Plumbing sits at the higher end of trade rates for good reason: it is licensed, the insurance and compliance load is heavy, and a mistake is expensive. Here is how to land on your number.
Typical plumber rates in Australia
Use these as a reality check only. Real rates swing with location, demand, experience and how specialised the work is. All figures exclude GST:
- Standard hourly work: roughly $90 to $150 an hour
- Call-out fee: often $60 to $120 just to attend
- After-hours and weekend work: typically 1.5x to 2x your standard rate
- Emergency call-outs (burst pipes, blocked sewers): roughly $150 to $250 an hour and up
- Specialised work (gas fitting, backflow, commercial): often $150 an hour and up
If your own rate lands well below these, you are probably undercounting your costs or your billable days.

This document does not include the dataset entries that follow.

/-- D4 and D7, by the drain of R63. -/
theorem test_rx_drain :
    decodeStream params.seed (bs (e1 ++ [0x55] ++ e3)) =
      [.frame (frame .v1 9 0 1 1 0 heart 0xDD7D), .skip 0x55#8, .frame (frame .v1 0 0 1 1 0 [] 0x5C86)] ∧
    decodeStream params.seed (bs (e1 ++ [0xFE] ++ e3)) =
      [.frame (frame .v1 9 0 1 1 0 heart 0xDD7D)] ∧
    streamRest params.seed (bs (e1 ++ [0xFE] ++ e3)) = bs (0xFE :: e3) := by decide

/-- Y9 and the example of R111. -/
theorem test_rx_push :
    outcomeOf (exec (.rxPush 0x00#8) (buffered small (List.replicate 267 0))) = some .pushRefused ∧
    blockOf (exec (.rxPush 0x09#8) (buffered small [0xFE])) =
      some { Block.reset with rxbuf := bs [0xFE, 0x09] } := by decide +kernel

/-- FRAME.V1 on D1's bytes, FRAME.V2 on E4's. -/
theorem test_frame_v1 :
    outcomeOf (exec (.frameV1 (parseV1 (bs e1))) (buffered params e1)) =
      some (.rx (.frame (frame .v1 9 0 1 1 0 heart 0xDD7D))) := by decide
theorem test_frame_v2 :
    outcomeOf (exec (.frameV2 (parseV2 (bs e4))) (buffered params e4)) =
      some (.rx (.frame (frame .v2 0 0 1 1 0 [] 0x8179))) := by decide

/-! ## Expansions among other traffic, and runs -/

/-- What a script ended with. -/
def scriptOf (o : Host.Outcome (Script × State) Fault Refusal) : Option Script :=
  match o with
  | .next c => some c.1
  | .fault _ => none
  | .refused _ => none

/-- Requests from words. -/
def reqs (ws : List Nat) : List Request := ws.map fun w => Request.ofWord (BitVec.ofNat 16 w)

/-- Program P7: agent A's CRC16 of one byte 00 with seed 00, agent B's CRC.INIT and CRC.ACC 0x32 between its
operations: A reads 0x75AA. -/
theorem test_script_crc_interleaved :
    scriptOf ((Script.crc16 [0#8] 0#8).perform [[], [], reqs [0x1000, 0x2032], []] (State.resetWith params)) =
      some { tasks := [], kept := [.value 0x75AA] } := by decide

/-- Program P6: B takes 1 between A's SEQ.TAKE and A's TX.ENCODE; A's frame still carries 0. -/
theorem test_script_send_interleaved :
    scriptOf ((Script.txSend (tx 1 0 1 1 [] 9)).perform [[], reqs [0x7000]] (State.resetWith params)) =
      some { tasks := [], kept := [.encoded (bs e3)] } := by decide

/-- Bytes another agent pushes between the steps of a drain are seen by it: the rest of E3 arrives after the first
step, and the drain delivers the frame. -/
theorem test_script_drain_interleaved :
    scriptOf (Script.drain.perform [[], reqs [0x4086, 0x405C], []] (buffered params (0x55 :: e3.take 6))) =
      some { tasks := [], kept := [.rx (.skip 0x55#8), .rx (.frame (frame .v1 0 0 1 1 0 [] 0x5C86))] } := by
  decide

/-- Two runs with a RESET (0x0000) between them: a Skip and a SEQ.TAKE, then an RX.PUSH. -/
theorem test_runs :
    ({ buffered params [0x55] with
        port := { pending := reqs [0x5000, 0x7000, 0x0000, 0x40FE], outcomes := [.done] } } : State).runs =
      [{ outcomes := [.rx (.skip 0x55#8), .value 0], final := { Block.reset with seq := 1#8 } },
        { outcomes := [.pushOk], final := { Block.reset with rxbuf := [0xFE#8] } }] := by decide

/-! ## Sending: spec/95_test_vectors.md sections 4 and 7 -/

/-- E1, E2, E9. -/
theorem test_tx_frames :
    encodeFrame params.seed (tx 1 0 1 1 heart 0) = .ok (bs e1) ∧
    encodeFrame params.seed (tx 2 0 1 1 heart 0) = .ok (bs e2) ∧
    encodeFrame params.seed (tx 1 0 1 1 [0xFE, 0xFD, 0xFE, 0, 0, 0, 0, 0, 0] 2) =
      .ok (bs [0xFE, 9, 2, 1, 1, 0, 0xFE, 0xFD, 0xFE, 0, 0, 0, 0, 0, 0, 0x5B, 0xED]) := by decide

/-- E6a, E6b, E6c, E6d, E6e, E6f, E6g, E6h, E6i, E6j. -/
theorem test_tx_refusals :
    ([tx 1 256 1 1 [] 0, tx 3 0 1 1 [] 0, tx 0 0 1 1 [] 0, tx 1 0 1 1 (List.replicate 256 0) 0,
      tx 1 1 1 1 [] 0, tx 2 16777216 1 1 [] 0, tx 3 300 1 1 (List.replicate 256 0) 0,
      tx 1 300 1 1 (List.replicate 256 0) 0, tx 1 1 1 1 (List.replicate 256 0) 0, tx 2 256 1 1 [] 0].map
        fun r => txOutcome params.seed r) =
    [.encRefused .badMessageId, .encRefused .badVersion, .encRefused .badVersion,
      .encRefused .payloadTooLong, .encRefused .unknownMessage, .encRefused .badMessageId,
      .encRefused .badVersion, .encRefused .badMessageId, .encRefused .payloadTooLong,
      .encRefused .unknownMessage] := by decide +kernel

/-- Y1 and Y3. -/
theorem test_seq_take :
    outcomeOf (exec .seqTake (State.resetWith params)) = some (.value 0) ∧
    blockOf (exec .seqTake { State.resetWith params with block := { Block.reset with seq := 255#8 } }) =
      some Block.reset := by decide

/-! ## The system operations: spec/95_test_vectors.md section 7 -/

/-- Y7. -/
theorem test_reset :
    blockOf (exec .reset { State.resetWith params with
      block := { acc := 0x1234#16, seq := 17#8, cntUnknown := 2, cntCksum := 3, rxbuf := bs [0xFE, 9] } }) =
      some { acc := 0xFFFF#16, seq := 0#8, cntUnknown := 0, cntCksum := 0, rxbuf := [] } := by decide

/-- The registers of R20, then Y5 and 0x800F. -/
theorem test_csr_read :
    ([0#4, 1#4, 2#4, 3#4, 4#4, 5#4, 15#4].map fun n =>
      csrOutcome { acc := 0x1234#16, seq := 17#8, cntUnknown := 2, cntCksum := 3, rxbuf := bs [0xFE, 9, 7, 7] } n) =
    [.value 0x1234, .value 17, .value 2, .value 3, .value 4, .badOp, .badOp] := by decide

/-! ## Witnesses: encoding -/

theorem witness_DecodeInvertsEncode :
    WellFormed (.frameV1 (v1 255)) = true ∧ WellFormed (.frameV2 (v2 255)) = true ∧
    WellFormed (.csrRead 15#4) = true := by decide +kernel

theorem witness_WireDecodeConsumesExactlyTheFrame :
    (v1 255).payload.length ≤ 255 ∧ (v1 0).payload.length ≤ 255 ∧
    (v2 255).payload.length ≤ 255 ∧ (v2 0).payload.length ≤ 255 := by decide +kernel

theorem witness_WireDecodeLosesNoBit :
    decodeWire (bs (e3 ++ [0x55])) = .ok (.frameV1 (parseV1 (bs e3)), [0x55#8]) := by decide

theorem witness_CommandWordsAreUnambiguous :
    decodeCommand 0x800F#16 .none = .ok (.csrRead 15#4) ∧
    decodeCommand 0x6000#16 (tx 1 0 1 1 heart 0) = .ok (.txEncode (tx 1 0 1 1 heart 0)) := by decide

/-! ## Witnesses: steps -/

theorem witness_StepRunsTheDecodedInstruction :
    (issued params [0x7000, 0x5000]).port.pending =
      Request.ofWord 0x7000#16 :: [Request.ofWord 0x5000#16] ∧
    decodeCommand 0x7000#16 .none = .ok .seqTake := by decide

/-- The reset state with RX.STEP pending and the given bytes buffered. -/
def stepping (p : Params) (ns : List Nat) : State :=
  (buffered p ns).withPending [Request.rxStep]

theorem witness_StepRunsTheFrameAtTheHead :
    (stepping params (e3 ++ [0x55])).port.pending = Request.rxStep :: [] ∧
    decodeCommand Request.rxStep.word Request.rxStep.operands = .ok .rxStep ∧
    WellFormed (.frameV1 (parseV1 (bs e3))) = true ∧
    encode (.frameV1 (parseV1 (bs e3))) = .wire (bs e3) ∧
    (stepping params (e3 ++ [0x55])).block.rxbuf = bs e3 ++ [0x55#8] ∧
    WellFormed (.frameV2 (parseV2 (bs e4))) = true ∧
    encode (.frameV2 (parseV2 (bs e4))) = .wire (bs e4) ∧
    (stepping params e4).block.rxbuf = bs e4 ++ [] := by decide

theorem witness_IdleStepChangesNothing : (buffered params [0xFE]).port.pending = [] := by decide

/-- The clauses at the ends of their ranges: 0x9000 and 0xF000 have a reserved op, 0x0100 and 0x8800 a reserved
bit, 0x0001 and 0x7080 an argument that must be 0, 0x8005 and 0x80FF no register. -/
theorem witness_WordsOfNoFormAnswerBadOp :
    (issued params [0x9000]).port.pending = Request.ofWord 0x9000#16 :: [] ∧
    9 ≤ ((0x9000#16).extractLsb' 12 4).toNat ∧ 9 ≤ ((0xF000#16).extractLsb' 12 4).toNat ∧
    (0x0100#16).extractLsb' 8 4 ≠ 0#4 ∧ (0x8800#16).extractLsb' 8 4 ≠ 0#4 ∧
    (((0x0001#16).extractLsb' 12 4).toNat ∈ [0, 1, 3, 5, 6, 7] ∧ (0x0001#16).extractLsb' 0 8 ≠ 0#8) ∧
    (((0x7080#16).extractLsb' 12 4).toNat ∈ [0, 1, 3, 5, 6, 7] ∧ (0x7080#16).extractLsb' 0 8 ≠ 0#8) ∧
    (((0x8005#16).extractLsb' 12 4).toNat = 8 ∧ 4 < ((0x8005#16).extractLsb' 0 8).toNat) ∧
    (((0x80FF#16).extractLsb' 12 4).toNat = 8 ∧ 4 < ((0x80FF#16).extractLsb' 0 8).toNat) := by decide

theorem witness_OperationsCompleteOneAtATimeInOrder :
    (issued params [0x4000, 0x9000]).port.pending =
      Request.ofWord 0x4000#16 :: [Request.ofWord 0x9000#16] := by decide

theorem witness_EveryOperationCompletesInEveryState :
    (∀ f, Instr.reset ≠ .frameV1 f) ∧ (∀ f, Instr.reset ≠ .frameV2 f) ∧
    maxFrame ≤ (buffered small (List.replicate 267 0)).params.bufCap ∧
    (buffered small (List.replicate 267 0)).block.rxbuf.length =
      (buffered small (List.replicate 267 0)).params.bufCap :=
  ⟨nofun, nofun, by decide +kernel, by decide +kernel⟩

theorem witness_EqualBlocksBehaveIdentically :
    (issued params [0x7000]).params = ((issued params [0x7000]).refuse .badOp).params ∧
    (issued params [0x7000]).block = ((issued params [0x7000]).refuse .badOp).block ∧
    (issued params [0x7000]).port.pending = ((issued params [0x7000]).refuse .badOp).port.pending := by
  decide

theorem witness_EveryStepKeepsTheInvariant :
    (issued small [0x40FE]).Inv ∧
    step (issued small [0x40FE]) =
      .next { params := small, block := { Block.reset with rxbuf := [0xFE#8] }
              port := { pending := [], outcomes := [.pushOk] } } :=
  ⟨⟨⟨by decide, by decide, by decide⟩, ⟨by decide, by decide, by decide⟩, nofun⟩,
    eq_next (by decide)⟩

theorem witness_RunsEndAtReset :
    (issued params [0x7000, 0x0000, 0x40FE]).port.pending =
      reqs [0x7000] ++ Request.ofWord 0x0000#16 :: reqs [0x40FE] ∧
    (∀ p ∈ reqs [0x7000], p.isReset = false) ∧ (Request.ofWord 0x0000#16).isReset = true := by decide

/-! ## Witnesses: the checksum -/

/-- Vector K10. -/
theorem witness_ChecksumStepIsTheByteRecipe :
    0x62 = ((0x56#8).toNat ^^^ (0x1234#16).toNat % 256) % 256 ∧ 0x42 = (0x62 ^^^ (0x62 <<< 4)) % 256 := by
  decide

theorem witness_OneChangedByteAlwaysChangesTheChecksum : (0x00#8) ≠ 0xFF#8 := by decide

/-- Other traffic between the checksum operations: RX.PUSH, CRC.READ, a word of no form. -/
theorem witness_ChecksumPortSurvivesOtherTraffic :
    (issued params [0x4055, 0x1000, 0x3000, 0x2001, 0x9000, 0x2032]).port.pending =
      [0x4055#16, 0x1000#16, 0x3000#16, 0x2001#16, 0x9000#16, 0x2032#16].map Request.ofWord ++ [] ∧
    ([0x4055#16, 0x1000#16, 0x3000#16, 0x2001#16, 0x9000#16, 0x2032#16].map Request.ofWord).filterMap
      Request.writesAcc = .crcInit :: (bs [1]).map .crcAcc ++ [.crcAcc 0x32#8] := by decide

theorem witness_ChecksumPortComputesTheFrameChecksum :
    (issued params [0x1000, 0x2000, 0x2001, 0x2032, 0x3000]).port.pending =
      crc16Requests (bs [0, 1]) 0x32#8 ++ [] := by decide

/-- Other traffic on the first and the last turn: RX.PUSH, CRC.READ, a word of no form. -/
theorem witness_InterleavedChecksumExpansionKeepsItsResult :
    [reqs [0x4055], [], [], reqs [0x3000, 0x9000]].length = (bs [1]).length + 3 ∧
    ∀ others ∈ [reqs [0x4055], [], [], reqs [0x3000, 0x9000]], ∀ q ∈ others, q.writesAcc = none := by decide

/-! ## Witnesses: the receive side -/

theorem witness_RxPushAppendsOrIsRefused :
    (buffered small (List.replicate 267 0)).block.rxbuf.length =
      (buffered small (List.replicate 267 0)).params.bufCap ∧
    (buffered small (List.replicate 266 0)).block.rxbuf.length ≠
      (buffered small (List.replicate 266 0)).params.bufCap := by decide +kernel

theorem witness_RxStepSkipsANonStartByte :
    (buffered params [0x55, 0xFE]).block.rxbuf = 0x55#8 :: [0xFE#8] ∧
    ∀ b ∈ bs [0x00, 0x55, 0xFC, 0xFF], b ≠ 0xFE#8 ∧ b ≠ 0xFD#8 := by decide

theorem witness_RxStepWaitsForAWholeFrame :
    (buffered params []).block.rxbuf = [] ∧
    (buffered params (e1.take 5)).block.rxbuf = 0xFE#8 :: bs [9, 0, 1, 1] ∧
    (buffered params (e1.take 5)).block.rxbuf.length < 6 ∧
    (buffered params (e2.take 9)).block.rxbuf = 0xFD#8 :: bs [9, 0, 0, 0, 1, 1, 0, 0] ∧
    (buffered params (e2.take 9)).block.rxbuf.length < 10 ∧
    (buffered params (e3.take 7)).block.rxbuf = 0xFE#8 :: 0#8 :: bs [0, 1, 1, 0, 0x86] ∧
    (buffered params (e3.take 7)).block.rxbuf.length < 6 + (0#8).toNat + 2 ∧
    (buffered params (e4.take 11)).block.rxbuf = 0xFD#8 :: 0#8 :: bs [0, 0, 0, 1, 1, 0, 0, 0, 0x79] ∧
    (buffered params (e4.take 11)).block.rxbuf.length < 10 + (0#8).toNat + 2 := by decide

/-- The shortest and the longest payload of each version. -/
theorem witness_RxStepDecidesTheCandidate :
    ([] : List Byte).length = (0#8).toNat ∧ (bs (List.replicate 255 0xAA)).length = (255#8).toNat ∧
    (buffered params e3).block.rxbuf =
      [0xFE#8, 0#8, 0#8, 1#8, 1#8, 0#8] ++ [] ++ [0x86#8, 0x5C#8] ++ [] ∧
    (buffered params ([0xFE, 255, 255, 1, 1, 74] ++ List.replicate 255 0xAA ++ [0x3E, 0x4B])).block.rxbuf =
      [0xFE#8, 255#8, 255#8, 1#8, 1#8, 74#8] ++ bs (List.replicate 255 0xAA) ++ [0x3E#8, 0x4B#8] ++ [] ∧
    (buffered params e4).block.rxbuf =
      [0xFD#8, 0#8, 0#8, 0#8, 0#8, 1#8, 1#8, 0#8, 0#8, 0#8] ++ [] ++ [0x79#8, 0x81#8] ++ [] ∧
    (buffered params ([0xFD, 255, 0, 0, 255, 1, 1, 74, 0, 0] ++ List.replicate 255 0xAA
        ++ [0xF1, 0x81])).block.rxbuf =
      [0xFD#8, 255#8, 0#8, 0#8, 255#8, 1#8, 1#8, 74#8, 0#8, 0#8] ++ bs (List.replicate 255 0xAA)
        ++ [0xF1#8, 0x81#8] ++ [] := by decide +kernel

Why "the going rate" is a trap
The plumber you are copying might have a paid-off ute, work from home, and bill more days than you. Their costs are not your costs. Match their rate without matching their cost base and you take home less for the same work. Build your own rate first, then check it against the ranges above.
How to build your real hourly rate
- Find your day rate. Add your target pre-tax income to your yearly overheads (insurance, licence and registration, vehicle, fuel, tools, phone, software, accounting), then divide by your billable days. Most sole traders bill around 200 days a year, not 260. The full method is in working out your true day rate.
- Divide by billable hours per day. You might be out eight hours, but quoting, travel and admin eat into that. If you bill six hours, divide by six.
- Add GST if registered. Add 10 percent on top when you quote. The GST is not yours; it goes to the ATO.
The free Charge-Out Rate Calculator runs this for you, including super and a profit margin, so you get a number you can defend in under a minute.
Don't forget call-outs and minimums
A bare hourly rate undersells you. Most established plumbers also charge a call-out fee to cover travel and unbilled time, and a minimum charge so a 20-minute job still covers your costs. Make both clear before you arrive, and put them on the quote so the invoice holds no surprises.
Charge for the whole business
Your hourly rate has to carry the licence, the gear, the insurance, the quoting, the admin, your super and the quiet weeks. Price for all of it once, sanity-check it against the ranges above, and you stop leaking money on every job. For the broader picture across trades, see how much a tradie should charge per hour.
This is general information, not financial advice. Your costs, licensing and tax position will change the numbers. For tax matters, check the ATO website or a registered tax agent.